由于 EMBOSS 的命令行方式比较传统,类似phylip的交互模式,和当前许多高通量测序工具的参数设置等不一致,加上许多新的工具代替,因此使用的机会不是很多。这里介绍部分与微生物基因组分析可能会用到的一些工具,所有的软件和其文档参考官方文档。
1. 安装 EMBOSS¶
# ubuntu 包含 emboss 发行版
$ sudo apt install emboss
# 通过 conda 安装
$ conda create -n emboss emboss
$ conda activate emboss
EMBOSS 工具集包含众多基于命令行的工具,可以集成到分析工具流中。EMBOSS 中的许多可以直接访问远程数据库,但这需要默认配置。如果是通过 conda 安装,则要将所在conda虚拟环境路径中的share/EMBOSS/emboss.default.template复制为emboss.default。
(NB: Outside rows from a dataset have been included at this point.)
/-- A zero sum is its own rounding too, so every finite sum is a `roundWord`; only its sign depends on the case. -/
theorem fadd_eq_roundWord (ha : isFinite a = true) (hb : isFinite b = true) :
    ∃ neg, fadd nan a b = roundWord neg (valueUnits a + valueUnits b).natAbs 1 ∧
      (valueUnits a + valueUnits b ≠ 0 → (neg = true ↔ valueUnits a + valueUnits b < 0)) := by
  by_cases h : valueUnits a + valueUnits b = 0
  · exact ⟨_, by rw [fadd_of_sum_eq_zero ha hb h, h, Int.natAbs_zero, roundWord_zero], fun hne => absurd h hne⟩
  · exact ⟨_, fadd_of_sum_ne_zero ha hb h, fun _ => decide_eq_true_iff⟩

theorem fmul_eq_roundWord (ha : isFinite a = true) (hb : isFinite b = true) :
    fmul nan a b = roundWord (signBit a != signBit b) (units a * units b) (2 ^ unitExp F) := by
  simp [fmul, isNaN_of_isFinite ha, isNaN_of_isFinite hb, isInf_of_isFinite ha, isInf_of_isFinite hb]

theorem fdiv_eq_roundWord (ha : isFinite a = true) (hb : isFinite b = true) (h0 : isZero b = false) :
    fdiv nan a b = roundWord (signBit a != signBit b) (units a * 2 ^ unitExp F) (units b) := by
  simp [fdiv, isNaN_of_isFinite ha, isNaN_of_isFinite hb, isInf_of_isFinite ha, isInf_of_isFinite hb, h0]
end

/-- Settles O60: zeros and infinities are the operators' own cases, and `fneg` flips the sign bit alone. -/
theorem zerosAndInfinitiesFollowIeee : Obligations.ZerosAndInfinitiesFollowIeee := by
  unfold Obligations.ZerosAndInfinitiesFollowIeee
  intro F nan a b
  refine ⟨fun ha hb => ?_, fun ha hb h0 hsum => ?_, fun ha hb => ⟨fadd_inf_finite ha hb, fadd_finite_inf hb ha⟩,
    fun ha => ?_, fun ha hb h0 => ?_, fdiv_inf_finite, fun ha hb => ?_, rfl, magBits_fneg b, signBit_fneg b⟩
  · have hsum : valueUnits a + valueUnits b = 0 := by rw [valueUnits_of_isZero ha, valueUnits_of_isZero hb]; rfl
    rw [fadd_of_sum_eq_zero (isFinite_of_isZero ha) (isFinite_of_isZero hb) hsum]
    exact ⟨isZero_pack_zero _, signBit_pack_zero _⟩
  · -- words of opposite values that are not zero cannot both be negative
    have hpos := units_pos h0
    have hsign : (signBit a && signBit b) = false := by
      by_contra hc
      obtain ⟨hsa, hsb⟩ : signBit a = true ∧ signBit b = true := by simpa using hc
      simp only [valueUnits, hsa, hsb, if_true] at hsum
      omega
    rw [fadd_of_sum_eq_zero ha hb hsum, hsign, pack_false_zero]
  · rw [fadd_inf_inf ha ha]; simp
  · have hna := isNaN_of_isInf ha
    rw [fmul_of_inf hna hb (.inl ha), fmul_of_inf hb hna (.inr ha)]
    simp [h0, isZero_of_isInf ha]
  · rw [fdiv_finite_inf ha hb]
    exact ⟨isZero_pack_zero _, signBit_pack_zero _⟩

/-! ### Correct rounding (R11) -/

/-- The signed ratio that is rounded, from the magnitude of an integer and a sign that is the integer's wherever it is not zero. -/
theorem signed_natAbs {neg : Bool} {x : Int} (h : x ≠ 0 → (neg = true ↔ x < 0)) :
    (if neg then -(x.natAbs : Int) else x.natAbs) = x := by
  rcases eq_or_ne x 0 with rfl | hx
  · simp
  · have := h hx
    cases neg <;> simp only [Bool.false_eq_true, false_iff, true_iff, if_true, if_false] at this ⊢ <;> omega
如果是通过系统级安装,要在当前用户环境中配置数据库,则可以将emboss.default.template复制为~/.embossrc。
# 建立配置文件
(emboss)$ cd $CONDA_PREFIX/EMBOSS
(emboss)$ cp emboss.default.template emboss.default
(emboss)$ vim emboss.default
# 将需要激活的数据库注释符号取出,比如embl
# 查看可以使用的数据库
(emboss)$ showdb
2. 使用¶
查看各个程序¶
wossname: EMBOSS 包含众多应用程序,为方便查询,有一个专门的程序wossname可以查看所有程序及功能。
# 显示所有程序及功能
(emboss)$ wossname
# 显示某一个类别的程序
# 显示alignment比对相关的应用程序
(emboss)$ wossname alignment
# 按功能分组显示应用
(emboss)$ wossname -search "" | less
# 按字母顺序显示应用
(emboss)$ wossname -search "" -alphabetic | less
数据库相关¶
showdb: 显示可用的数据库 dbtell: 显示数据库相关信息
序列处理¶
seqret: 生成序列或格式化序列
# 读入序列,以60字符为长度将其格式化为规范的fasta格式数据
(emboss)$ seqret 1.fas 2.fas
# 序列个是转换 fasta 格式转换为其他格式
(emboss)$ seqret fasta::1.fas gcg::1.gcg
# 直接从服务器读取序列
(emboss)$ seqret embl:x52524
# 通过交互方式进行操作
(emboss)$ seqret
Read and write (return) sequences
Input (gapped) sequence(s):         <--- 输入序列文件名称
output sequence(s) [...]:           <--- 输入序列保存的文件名称
showfeat: 显示序列信息
# 显示组装子各个 contigs 长度
(emboss)$ showfeat assembly.fasta result.showfeat
(emboss)$ less result.showfeat
transeq: DNA/RNA序列翻译成氨基酸序列,文件以 .pep 后缀保存
backtranseq: 氨基酸序列转换成DNA序列。
# fasta个是的DNA序列转换成氨基酸序列
(emboss)$ transeq input.fasta output.pep
# 将 input.pep 氨基酸序列转换成碱基格式保存成 output.fas DNA序列
(emboss)$ backtranseq input.pep output.fas
引物设计¶
eprimer3: primersearch:
双序列比对¶
双序列(Pairwise Alignment)比对的软件
needle: local alignment 序列比对 water: global alignment 序列比对,基于 water-smith 算法。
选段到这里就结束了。